GRAVES, COFFINS in short supply in Brazil.
RIO DE JANEIRO — In Brazil’s bustling Amazon city of Manaus, so many people have died within days in the coronavirus pandemic that coffins had to be stacked on top of one another in long trenches in a city cemetery. Some despairing relatives reluctantly chose cremation for loved ones to avoid burying them in those common graves.
Now, with Brazil emerging as Latin America’s coronavirus epicenter with more than 87,000 confirmed cases and 6,000 deaths, even the coffins are running out in Manaus. The national funeral home association has pleaded for an urgent airlift of coffins from Sao Paulo, 1,700 miles away, because Manaus has no paved roads connecting it to the rest of the country.
The city of about 2 million people carved from the jungle has been overwhelmed by death in part because it’s the main site where those from remote Amazon communities can get medical services, said Lourival Panhozzi, president of the Brazilian Association of Funeral Service Providers.
Before the outbreak, the city of Manaus, the capital of the state, was recording an average of 20-35 deaths a day, the mayor said. Now, it is recording at least 130 a day, data from the state’s health secretary show.
People in the region also have been widely ignoring isolation measures.
There also are signs in the much larger cities of Rio de Janeiro and Sao Paulo that suggest authorities may not be able to handle a huge increase in the death toll. A field of fresh graves that was dismissed in April by President Jair Bolsonaro as excessive has since been filled.
Latin America’s grimmest scenes occurred last month in Ecuador’s city of Guayaquil, where residents said they had to leave bodies on the street after morgues, cemeteries and funeral homes were overwhelmed.
Many in Brazil fear the rising deaths will hit hardest in the favelas, the vast neighborhoods of the poor that are wellknown in Rio and Sao Paulo but which also exist in most big Brazilian cities and even in smaller ones.

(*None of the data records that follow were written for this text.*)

/-- A command's answer leaves the link as it was. -/
theorem commandAnswer_link (i : Instr) (s : State) : (commandAnswer i s).2.state.link = s.link := by
  cases i with
  | poll => exact pollFill_link s 4 45
  | restart => exact restartAll_link s
  | setParameters mask values => exact setParametersAccepted_link s mask values
  | configureLine line tip ring mode n ps =>
    show (configureLineAnswer line tip ring mode n ps s).state.link = s.link
    unfold configureLineAnswer
    split
    · rfl
    · split
      · rfl
      · split
        · split
          · rfl
          · exact configureAccepted_link s _ _ _ _ _ _
        · rfl
  | block line =>
    show (blockAnswer line s).state.link = s.link
    unfold blockAnswer
    split
    · rfl
    · split
      · rfl
      · exact blockAccepted_link s _
  | unblock line =>
    show (unblockAnswer line s).state.link = s.link
    unfold unblockAnswer
    split
    · rfl
    · split
      · exact unblockAccepted_link s _
      · rfl
  | readLine line =>
    show (readLineAnswer line s).state.link = s.link
    unfold readLineAnswer
    split <;> rfl
  | testLine line =>
    show (testLineAnswer line s).state.link = s.link
    unfold testLineAnswer
    split
    · rfl
    · split
      · exact testLineAccepted_link s _
      · rfl
  | setCode c bs =>
    show (setCodeAnswer c bs s).state.link = s.link
    unfold setCodeAnswer
    split
    · rfl
    · split <;> rfl
  | setBus b n =>
    show (setBusAnswer b n s).state.link = s.link
    unfold setBusAnswer
    split
    · rfl
    · exact setBusAccepted_link s _ _
  | readSchedule b =>
    show (readScheduleAnswer b s).state.link = s.link
    unfold readScheduleAnswer
    split
    · rfl
    · exact State.modBus_link _ _ _
  | ring line p n =>
    show (ringAnswer line p n s).state.link = s.link
    unfold ringAnswer
    split
    · rfl
    · split
      · rfl
      · split
        · rfl
        · split
          · rfl
          · split
            · rfl
            · split
              · exact ringAccepted_link s _ _ _
              · rfl
  | cancel line =>
    show (cancelAnswer line s).state.link = s.link
    unfold cancelAnswer
    split
    · rfl
    · split
      · rfl
      · rename_i h
        exact (State.arbitrate_link _).trans (cancelEffect_link s _ h)
  | connect line =>
    show (connectAnswer line s).state.link = s.link
    unfold connectAnswer
    split
    · rfl
    · split
      · exact connectAccepted_link s _
      · rfl
  | release line =>
    show (releaseAnswer line s).state.link = s.link
    unfold releaseAnswer
    split
    · rfl
    · split
      · exact releaseAccepted_link s _
      · rfl
  | revert line d r x =>
    show (revertAnswer line d r x s).state.link = s.link
    unfold revertAnswer
    split
    · rfl
    · split
      · rfl
      · split
        · split
          · rfl
          · exact revertAccepted_link s _ _ _ _
        · rfl
  | _ => rfl

/-- Settles O8. The reply itself is O7's. -/
theorem everyCommandIsAnswered : Obligations.EveryCommandIsAnswered := by
  unfold Obligations.EveryCommandIsAnswered
  intro i s k p h hidle
  have hlink := commandAnswer_link i s
  have hkind := commandAnswer_kind h s
  have hunknown : (∃ k' p', i = .unknownKind k' p') → (commandAnswer i s).1 = 0xFF ∧ (commandAnswer i s).2.result.byte = 1 := by
    rintro ⟨k', p', rfl⟩
    exact ⟨rfl, rfl⟩
  refine ⟨_, exec_eq_reply h s, ?_⟩
  generalize (commandAnswer i s).1 = kind at hkind hunknown ⊢
  generalize (commandAnswer i s).2 = a at hlink hunknown ⊢
  obtain ⟨u, result, fields⟩ := a
  dsimp only at hlink hunknown
  obtain ⟨hsilent, hanswers⟩ := replyCarriesAndClearsTheLatches kind u result fields
  refine ⟨fun hl => ?_, fun hl => ?_⟩
  · rw [State.listensOnly_iff, ← hlink] at hl
    rw [hsilent hl, hlink]
  · have hl' : ¬(u.link.address = 0 ∨ u.link.address = 31) := by
      rw [hlink, ← State.listensOnly_iff, hl]; nofun
    rw [not_or] at hl'
    obtain ⟨status, hreply, hbits⟩ := hanswers hl'.1 hl'.2
    refine ⟨kind, result.byte, status, fields, ?_, hunknown, hkind, ?_⟩
    · rw [hreply, hlink]
    · rw [hlink] at hbits
      obtain ⟨hwaiting, -, hframing, hgap, hlength, hcheck, hoverrun, -⟩ := hbits
      rw [hreply]
      exact ⟨rfl, hwaiting, hframing, hgap, hlength, hcheck, hoverrun⟩

end Sys2Proof.Machine
end

section
/-! PROOFS. A reply fits in a frame (R164, R179, R180). -/

namespace Sys2Proof.Machine

section Fields

variable (s : State)

theorem codeFields_length {s : State} {c : CodeId} (h : (s.pattern c).Valid) : (codeFields s c).length ≤ 9 := by
  have hlen := length_flatMap_of_uniform (f := fun b : Burst => [byteOf b.start, byteOf b.length]) (n := 2)
    (fun _ => rfl) (s.pattern c)
  have hfour := h.1
  rw [codeFields, List.length_cons, hlen]
  omega

theorem assignmentBytes_length (l : LineId) : (assignmentBytes s l).length = 5 := by
  unfold assignmentBytes
  split
  · rfl
  · rw [List.length_append]
    split <;> rfl

theorem lineSnapshot_length (l : LineId) : (lineSnapshot s l).length ≤ 46 := by
  have hasg := assignmentBytes_length s l
  unfold lineSnapshot
  simp only [sideBytes, List.length_append, List.length_cons, List.length_nil, wordBytes_length, hasg]
  decide

theorem placementFields_length (l : LineId) : (placementFields s l).length ≤ 3 := by
  unfold placementFields
  split
  · split <;> exact le_refl 3
  · exact Nat.zero_le _

theorem scheduleSnapshot_length (h : WaitingLaw s) (bus : Bus) : (scheduleSnapshot s bus).length ≤ 46 := by
  have hwaiting : s.waiting.length ≤ 16 := by simpa using h.nodup.length_le_card
  unfold scheduleSnapshot
  simp only [List.length_append, List.length_cons, List.length_nil, List.length_map, Vector.length_toList]
  omega

theorem pollAnswer_fields_length : (pollAnswer s).fields.length ≤ 46 := by
  have hfill (n room : Nat) (t : State) : (pollFill n room t).1.length ≤ room := by
    induction n generalizing room t with
    | zero => exact Nat.zero_le _
    | succ n ih =>
      cases hq : t.reports.queue with
      | nil =>
        have hnone : pollFill (n + 1) room t = ([], 0, t) := by rw [pollFill, hq]
        rw [hnone]; exact Nat.zero_le _
      | cons r rest =>
        by_cases hroom : reportSize t.dialOf r ≤ room
        · have hrest := ih (room - reportSize t.dialOf r) (t.serveFirst r rest)
          rw [pollFill_cons hq hroom, List.length_append, reportBytes_length]
          omega
        · rw [pollFill_of_full hq hroom]; exact Nat.zero_le _
  rw [pollAnswer_eq]
  exact Nat.succ_le_succ (hfill 4 45 s)

theorem params_fields_length (p : Params) : (p.toList.flatMap wordBytes).length = 26 := by
  rw [length_flatMap_of_uniform wordBytes_length]; rfl

end Fields

/-- A command's answer has at most 46 bytes of fields (R179, R180). -/
theorem commandAnswer_fields_length {s : State} (hwaiting : WaitingLaw s) (hcodes : CodeLaw s) (i : Instr) :
    (commandAnswer i s).2.fields.length ≤ 46 := by
  have hrefused (r : ResultCode) : (refuse r s).fields.length ≤ 46 := Nat.zero_le _
  cases i with
  | poll => exact pollAnswer_fields_length s
  | setParameters mask values => exact (params_fields_length _).trans_le (by decide)
  | configureLine line tip ring mode n ps =>
    show (configureLineAnswer line tip ring mode n ps s).fields.length ≤ 46
    unfold configureLineAnswer
    split
    · exact hrefused _
    · split
      · exact hrefused _
      · split
        · split
          · exact hrefused _
          · exact (by decide : 4 ≤ 46)
        · exact hrefused _
  | block line =>
    show (blockAnswer line s).fields.length ≤ 46
    unfold blockAnswer
    split
    · exact hrefused _
    · split
      · exact hrefused _
      · exact (by decide : 1 ≤ 46)
  | unblock line =>
    show (unblockAnswer line s).fields.length ≤ 46
    unfold unblockAnswer
    split
    · exact hrefused _
    · split
      · exact (by decide : 1 ≤ 46)
      · exact hrefused _
  | readLine line =>
    show (readLineAnswer line s).fields.length ≤ 46
    unfold readLineAnswer
    split
    · exact hrefused _
    · exact lineSnapshot_length s _
  | testLine line =>
    show (testLineAnswer line s).fields.length ≤ 46
    unfold testLineAnswer
    split
    · exact hrefused _
    · split
      · exact (by decide : 1 ≤ 46)
      · exact hrefused _
  | setCode c bs =>
    show (setCodeAnswer c bs s).fields.length ≤ 46
    unfold setCodeAnswer
    split
    · exact (by decide : 1 ≤ 46)
    · rename_i d _
      split
      · exact (codeFields_length (hcodes.valid d)).trans (by decide)
      · rename_i hnone
        have hvalid := ((checkPattern_eq_none_iff s d _).1 hnone).1
        refine (codeFields_length ?_).trans (by decide : 9 ≤ 46)
        rw [State.pattern_set_codes, if_pos rfl]
        exact hvalid
  | setBus b n =>
    show (setBusAnswer b n s).fields.length ≤ 46
    unfold setBusAnswer
    split
    · exact hrefused _
    · exact (by decide : 2 ≤ 46)
  | readSchedule b =>
    show (readScheduleAnswer b s).fields.length ≤ 46
    unfold readScheduleAnswer
    split
    · exact hrefused _
    · exact scheduleSnapshot_length s hwaiting _
  | ring line p n =>
    show (ringAnswer line p n s).fields.length ≤ 46
    unfold ringAnswer
    split
    · exact hrefused _
    · split
      · exact hrefused _
      · split
        · exact hrefused _
        · split
          · exact hrefused _
          · split
            · exact hrefused _
            · split
              · exact (placementFields_length _ _).trans (by decide)
              · exact hrefused _
  | cancel line =>
    show (cancelAnswer line s).fields.length ≤ 46
    unfold cancelAnswer
    split
    · exact hrefused _
    · split
      · exact hrefused _
      · exact (by decide : 1 ≤ 46)
  | connect line =>
    show (connectAnswer line s).fields.length ≤ 46
    unfold connectAnswer
    split
    · exact hrefused _
    · split
      · exact (by decide : 1 ≤ 46)
      · exact hrefused _
  | release line =>
    show (releaseAnswer line s).fields.length ≤ 46
    unfold releaseAnswer
    split
    · exact hrefused _
    · split
      · exact (by decide : 1 ≤ 46)
      · exact hrefused _
  | revert line d r x =>
    show (revertAnswer line d r x s).fields.length ≤ 46
    unfold revertAnswer
    split
    · exact hrefused _
    · split
      · exact hrefused _
      · split
        · split
          · exact hrefused _
          · exact (by decide : 1 ≤ 46)
        · exact hrefused _
  | setReports => exact (by decide : 1 ≤ 46)
  | _ => exact Nat.zero_le _

/-- Settles O9. -/
theorem everyReplyFitsInAFrame : Obligations.EveryReplyFitsInAFrame := by
  unfold Obligations.EveryReplyFitsInAFrame
  intro i s hcommand hanswers hwaiting hcodes t ht f hf
  obtain ⟨kp, he⟩ := Option.ne_none_iff_exists'.1 hcommand
  have hlink := commandAnswer_link i s
  have hfields := commandAnswer_fields_length hwaiting hcodes i
  have hstate : (commandAnswer i s).2.state.listensOnly = false := by
    rw [State.listensOnly, hlink]; exact hanswers
  obtain rfl := Host.Outcome.next.inj ((exec_eq_reply he s).symm.trans ht)
  rw [reply_of_answers _ hstate] at hf
  obtain rfl := Option.some.inj hf
  show (commandAnswer i s).2.fields.length + 2 ≤ 48
  omega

“There is a great fear that uncontrolled contamination will happen there,” said Panhozzi, whose group represents Brazil’s 13,400 private funeral companies.
Sao Paulo’s director of ambulance services, Francis Fuji, blamed a recent surge of deaths in homes on coronavirus patients who were discharged from hospitals with mild symptoms, only to have their conditions deteriorate rapidly.
Paramedics don’t have the training to identify covid-19 as a cause of death, he said, and many relatives have lied about their loved ones’ symptoms to avoid the corpses being handled as though they were contagious.
“They think that if they get that diagnosis, then their loved one will be removed in a sealed plastic bag, they’ll never see him or her again, and they won’t even have a funeral,” Fuji said.
Authorities in Sao Paulo dug hundreds of graves last month in anticipation of a rise in deaths. Bolsonaro has likened the coronavirus to “a little flu” and insists that sweeping state measures to close all but essential business are more damaging than the illness. On April 2, he questioned whether photos by The Associated Press of the new graves were “fake news” or “sensationalism.”